Macy Gray On Her Drug Use And Reaction To Fame: 'I Was A Massive A**hole' (VIDEO)

Macy Gray On Her Drug Use And Reaction To Fame: 'I Was A Massive A**hole'

Before Macy Gray was a Grammy Award-winning singer, she was a college student originally from Canton, Ohio, writing songs in a friend's dorm room "studio." Then, she was discovered by an executive at Atlantic Records during a performance and became an overnight sensation with her own record deal. After Gray's breakout song, "I Try," reached No. 1 on the Billboard charts in 2000, her album went triple platinum and landed her five Grammy nominations. She won for best female pop vocal performance.

The whirlwind of fame had quite an impact on the former small-town girl, as she recently told "Oprah: Where Are They Now?"

"I had a lot of money then, and I had never had money before," Gray says in the above video from her interview. "And you have people telling you how great you are and screaming out your name."

This adoration and newfound popularity went straight to the artist's head. "I was a massive a**hole," she says. "I probably made a lot of people upset."

It was also a time when Gray began using drugs. "My drug use started as a result of being on tour," she says. "My crew was from England. All they did was smoke hash all day, and they knew where to get the good ecstasy. So, you start playing with stuff, and then, suddenly, it's like a crutch."

Gray's late-night partying got so bad that it began taking its toll and spilling over into other aspects of her life, namely press interviews. During those interviews, Gray often wore sunglasses and didn't respond to every question she was asked. Reporters attributed this behavior to her eccentric public persona, but Gray says there was something much different going on beneath the surface.

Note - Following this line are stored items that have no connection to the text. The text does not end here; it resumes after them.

/-- A write joins the order: hidden from the cores that are not to see it at once, never from its own (R264). -/
def Order.write (o : Order) (me : Nat) (p : Place) (old : Bytes) (t : Tag) : Order :=
  if !p.common || (o.veils.isEmpty && (!p.shared || 192 ≤ me || (t.lock = 0 && o.hide.isEmpty))) then o
  else
    let far := (if t.lock = 0 then [] else (List.range 192).filter (inScope t.lock me)) ++ o.hide
    let v : Veil :=
      { id := o.next, core := me, iseq := t.iseq, place := p, old := old, blind := if p.shared && me < 192 then far.eraseDups.filter (· != me) else []
        known := [me], rels := t.rels.map fun r => { r with covers := o.next :: r.covers }, lock := t.lock, after := t.after }
    ({ o with next := o.next + 1, veils := v :: o.veils } : Order).tidy

/-- Store bytes at a place on behalf of a core, in its place in the order of writes. -/
def State.writePlace (s : State) (me : Nat) (p : Place) (d : Bytes) (t : Tag := {}) : State :=
  { s.writeRaw me p d with order := s.order.write me p (s.readPlace p d.length) t }

/-- Every core of a scope is shown what a release of core n orders, and what comes after it happens after that (R279). -/
def State.showScope (s : State) (n scp : Nat) : State :=
  s.reveal ((List.range 192).filter (inScope scp n)) (fun v => v.known.contains n) false

/-- An agent outside reads: what the core did whose write it reads happens before what the agent does next (R280). -/
def State.readsOutside (s : State) (p : Place) (n : Nat) : State :=
  (s.order.veils.filter fun v => v.meets p n).foldl (fun s v => s.reveal [outsider] (fun w => w.id == v.id || w.known.contains v.core) true) s

/-- An agent outside writes bytes at a place, as a release at domain scope (R277, R280). -/
def State.writeOutside (s : State) (p : Place) (d : Bytes) (more : List Rel := []) : State :=
  s.writePlace outsider p d { rels := { core := outsider, scp := 4, space := 2, iseq := 0, covers := s.order.knownBy outsider } :: more }

/-- A load or store that a write was performed before is performed as the group stops (R279, R311). -/
def State.settleOne (s : State) (n : Nat) (o : AOp) : State :=
  match accOf o.instr, (s.core n).part with
  | some a, some pn =>
    if s.readBad o.place a.size || s.copied o.place a.size then s
    else
      let load (sz : BitVec 2) (sx : BitVec 1) : State :=
        let d := s.seen n o.place a.size
        let v := loadValue sz.toNat (sx == 1#1) d
        let s := (s.charge pn o.place d).reads n (spaceOf o.addr) o.place a.size (if a.acq then some a.scp else none)
        s.modCore n fun c => { c with aops := c.aops.map fun y => if y.iseq = o.iseq then { y with phase := .done, value := v } else y }
      let store : State :=
        ((s.charge pn o.place (leBytes a.size o.data.toNat)).writePlace n o.place (leBytes a.size o.data.toNat) { iseq := o.iseq }).modCore n fun c =>
          { c with aops := c.aops.filter fun y => y.iseq != o.iseq }
      (match o.instr with
        | .ld _ _ _ _ sz sx _ _ => load sz sx
        | .ldx _ _ _ _ _ sz sx _ _ => load sz sx
        | .st .. => store
        | .stx .. => store
        | _ => s)
  | _, _ => s

/-- A stop settles what core n has performed out of order: the accesses that an early write waits for are performed (R279, R311). -/
def State.settle (s : State) (n : Nat) : State :=
  let first : List Nat := (s.order.veils.filter fun v => v.core == n).flatMap (·.after)
  if first = [] then s else ((s.core n).aops.filter fun o => o.phase == .ready && first.contains o.iseq).foldl (fun s o => s.settleOne n o) s

/-- Whether nothing issues on a core until an unfinished syllable completes (R138, R260, R265, R270, R295, R297, R299, R302, R129, R105, R274): a FENCE.rel
holds only later writes (`State.relWaits`), and a stall-mode STQ nothing before its pop (`Core.stqWaits`). DEDUCED, log entry 27. DEDUCED, log entry 53. -/
def AOp.blocks (o : AOp) : Bool :=
  match o.instr with
  | .await .. => o.phase != .done
  | .fence _ ord _ => ord != 2#2
  | .tfence .. => true
  | .barw .. => true
  | .tkpush .. => true
  | .tkwait .. => true
  | .cwait .. => o.phase == .sync
  | .spfree .. => true
  | .launchB .. => o.phase == .sync
  | .publish .. => true
  | .hnew .. => true
  | _ => false

/-- Whether a stall-mode STQ that has passed its checks waits for the head of its queue, no earlier STQ being before it at that queue (R265, R335). -/
def Core.stqWaits (c : Core) (o : AOp) : Bool :=
  match o.instr with
  | .stq _ k _ _ md =>
    md == 1#2 && o.phase == .ready && !o.popped && (c.head (8 + k.toNat) c.tick).isNone &&
    !(c.aops.takeWhile fun y => y.iseq != o.iseq).any fun y => !y.popped && match y.instr with | .stq _ u .. => u == k | _ => false
  | _ => false

/-- Whether an unfinished syllable of a core's access stream holds everything that would issue after it. -/
def Core.blocked (c : Core) : Bool := c.aops.any fun o => o.blocks || c.stqWaits o

/-- After a change t of s that lets core n issue again: the cycles of the bundle that waited, and of its Idle value, follow the end of the wait
(R35, R335). DEDUCED, log entry 93. -/
def State.eased (s t : State) (n : Nat) : State :=
  if (s.core n).blocked && !(t.core n).blocked then
    t.modCore n fun c => { c with a := { c.a with ready := max c.a.ready (c.cycle + (1 + c.a.idle) * c.divisor 0) } }
  else t

/-! ### The survey (R315 to R321) -/

/-- Word 1 of a record (R319). -/
def recWord1 (engine kind : Nat) (rst idm fh pw lnd : Bool) (due iseq cause : Nat) : Word :=
  let bit (b : Bool) (n : Nat) : Nat := if b then 2 ^ n else 0
  BitVec.ofNat 64 (engine * 2 ^ 61 + kind * 2 ^ 56 + bit rst 55 + bit idm 54 + bit fh 53 + bit pw 52 + bit lnd 51 +
    due % 65536 * 2 ^ 32 + iseq % 2 ^ 24 * 2 ^ 8 + cause)

/-- The value a scalar landing holds (R321 kind 1); of a compare's pair it is the first register's. DESIGN CHOICE, log entry 116. -/
def Land.scalar : Land → Word
  | .greg _ v => v
  | .wreg _ v => v
  | .creg _ v => if v then 1#64 else 0#64
  | .preg _ _ v => v
  | .breg _ v _ => v
  | .lcnt _ v => v
  | .sys _ v => v
  | .ipsel fn => BitVec.ofNat 64 fn
  | .entries _ ((_, v) :: _) _ => v.setWidth 64
  | _ => 0#64

/-- Word 4 of a flag-mode pop's record: the c pair bound to land (R407). -/
def pairWord : List Land → Word
  | [_, .creg n a, .creg _ b] =>
    BitVec.ofNat 64 (2 ^ 63 + n + (if a then 256 else 0) + (if b then 512 else 0))
  | _ => 0#64

/-- What a landing names: a kind of register, store or queue, and its number. -/
def Land.dest (q : Nat) : Land → Nat × Nat
  | .greg n _ => (0, n)
  | .wreg p _ => (1, p)
  | .creg n _ => (2, n)
  | .preg n _ _ => (3, n)
  | .breg n _ _ => (4, n)
  | .lcnt n _ => (5, n)
  | .sys n _ => (6, n)
  | .rows rs => (7, (rs.headD (0, 0#1024, 0#1024)).1)
  | .acc a _ _ => (8, a)
  | .mzero a _ _ => (8, a)
  | .acq a _ _ => (9, a)
  | .arel a => (9, a)
  | .oclaim o => (10, o)
  | .orel o => (10, o)
  | .slot o off _ => (11, 8192 * o + off)
  | .legends ls => (12, (ls.headD (0, {}, [])).1)
  | .lginv l _ => (12, l)
  | .entries k es _ => (13, 65536 * k + (es.headD (0, 0#1024)).1)
  | .mesh c _ => (14, 2 ^ 24 * c + q)
  | .ipsel _ => (15, 0)
  | .iptab n _ => (16, n)

/-- The bytes that a landing store keeps of a wide result (R332): rows and slot bytes as they are to be written; of an accumulation, whose
values are added one after another, a free value. DESIGN CHOICE, log entry 39. -/
def Land.bytes (q : Nat) : Land → Bytes
  | .rows rs => rs.flatMap fun r => rowBytes r.2.2
  | .acc .. => (List.range 2048).map fun i => Config.freeByte (2048 * q + i)
  | .mzero _ r _ => List.replicate (128 * r) 0#8
  | .slot _ _ d => d
  | .entries _ es _ => es.flatMap fun e => rowBytes e.2
  | .mesh _ v => rowBytes v
  | .iptab _ t => leBytes 4 t.lo.toNat ++ leBytes 4 t.hi.toNat ++ [BitVec.ofNat 8 t.below, BitVec.ofNat 8 t.above] ++ List.replicate 6 0#8 ++
      (t.knots ++ t.slopes).flatMap fun k => leBytes 4 k.toNat
  | _ => []

/-- The wide result of an operation. -/
def Op.wideBytes (o : Op) : Bytes := (o.lands.headD (.greg 0 0#64)).bytes o.iseq

/-- The record of a ticked operation (R321 kinds 1, 2, 3 and 14); a wide result's word 3 holds its offset in the landing store in bits 31:0 and its
length in 63:32. DESIGN CHOICE, log entry 39. -/
def Op.record (o : Op) (ts off : Nat) : List Word :=
  let fh := o.cause != 0
  let due := (o.due - ts) % 4096 + (if o.half then 4096 else 0)
  match o.kind with
  | .land =>
    let d := (o.lands.headD (.greg 0 0#64)).dest o.iseq
    [o.word, recWord1 o.engine (if o.wide then 2 else 1) false false fh false true due o.iseq o.cause, Config.destCode d.1 d.2,
      if o.wide then BitVec.ofNat 64 (o.wideBytes.length * 2 ^ 32 + off) else (o.lands.headD (.greg 0 0#64)).scalar, pairWord o.lands, 0#64, 0#64, 0#64]
  | .start =>
    [o.word, recWord1 o.engine 3 true false fh false false ((o.due - ts) % 65536) o.iseq o.cause, o.fw.getD 0#64, 0#64, 0#64, 0#64,
      if o.fw.isSome then 1#64 else 0#64, 0#64]
  | .fill =>
    [o.word, recWord1 o.engine 14 true false fh false false ((o.due - ts) % 65536) o.iseq o.cause, o.fw.getD 0#64, o.gens, 0#64, 0#64, 0#64, 0#64]

/-- Whether an A-class access only reads and may be repeated (R321: IDM). -/
def AOp.idem (o : AOp) : Bool :=
  match o.instr with
  | .ld .. => true
  | .ldx .. => true
  | .pref .. => true
  | .await .. => true
  | .ldq .. => o.entry.isNone
  | _ => false

/-- The record of an unfinished A-class syllable (R321 kinds 4, 5, 6 and 10). -/
def AOp.record (o : AOp) : List Word :=
  let fh := o.cause != 0
  match o.phase with
  | .sync => [o.word, recWord1 1 6 true false fh false false 0 o.iseq o.cause, o.addr, o.data, o.extra, 0#64, 0#64, 0#64]
  | .done =>
    if o.dest.isSome then
      [o.word, recWord1 1 5 false false fh false true 0 o.iseq o.cause, BitVec.ofNat 64 (o.dest.getD 0), o.value, 0#64, 0#64, 0#64, 0#64]
    else
      [o.word, recWord1 1 4 true o.idem fh false false 0 o.iseq o.cause, o.addr, o.data, o.extra, 0#64,
        if o.entry.isSome then 1#64 else 0#64, 0#64]
  | _ =>
    match o.buf with
    | some (b, r) => [o.word, recWord1 7 10 true true fh false false 0 o.iseq o.cause, o.addr, BitVec.ofNat 64 (b + 256 * r), 0#64, 0#64, 0#64, 0#64]
    | none =>
      [o.word, recWord1 1 4 true o.idem fh false false 0 o.iseq o.cause, o.addr, o.data, o.extra, 0#64,
        if o.entry.isSome then 1#64 else 0#64, 0#64]

/-- Whether a command may be repeated from its start (R321). -/
def Cmd.idem (c : Cmd) : Bool := match c.instr with | .scatter .. => false | _ => true

/-- Progress as a record shows it: bytes of a COPY, rows of the others (R321). DEDUCED, log entry 46. -/
def Cmd.shown (c : Cmd) : Nat := c.progress / c.unit

/-- The record of an unretired command (R321 kind 7). -/
def Cmd.record (c : Cmd) : List Word :=
  [c.word, recWord1 5 7 true c.idem (c.cause != 0) (c.progress != 0) false 0 c.iseq c.cause, c.dst, c.src, c.len, c.aux,
    BitVec.ofNat 64 c.shown, 0#64]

"I actually will admit this: I used to do press with my glasses on because I'd be sitting there falling asleep. Literally. They'd be talking to me and I'd be asleep," she confesses. "They would be like, 'She's an enigma! She doesn't answer anyone's questions... When you ask her a question, she just stares. She's very intense.' But, I would be asleep."

Gray's turning point, she says, came down to one thing: vanity.

"I looked in the mirror one day, and I had bags [under my eyes] and my skin was doing weird stuff," she recalls. "That really scared me, so, I swear to God, I quit. I quit that day, just because my looks."

As far as her music career, Gray wasn't able to keep up the momentum of her early success. After her third album peaked at No. 44 on the Billboard charts, she changed record labels, struggling to regain her footing in the music industry. Looking back, she understands how her own mistakes led to these challenging times.

"I had all that success really early and I don't think I had a plan to make it last," Gray says. "I just kind of took it for granted and assumed that it would be like that for the rest of my life. I pissed a lot of people off and I think I stopped working as hard as I used to."

She had an uphill battle, but Gray is now able to make sense of her troubles.

"I've learned so much. I believe that I was supposed to go on that journey, and things had to happen the way they had to for me to be what I can be now," she says. "For me to get off drugs, for me to just stop being an idiot... I had to go through all of that stuff."

"Oprah: Where Are They Now?" airs Sundays at 9 p.m. ET on OWN.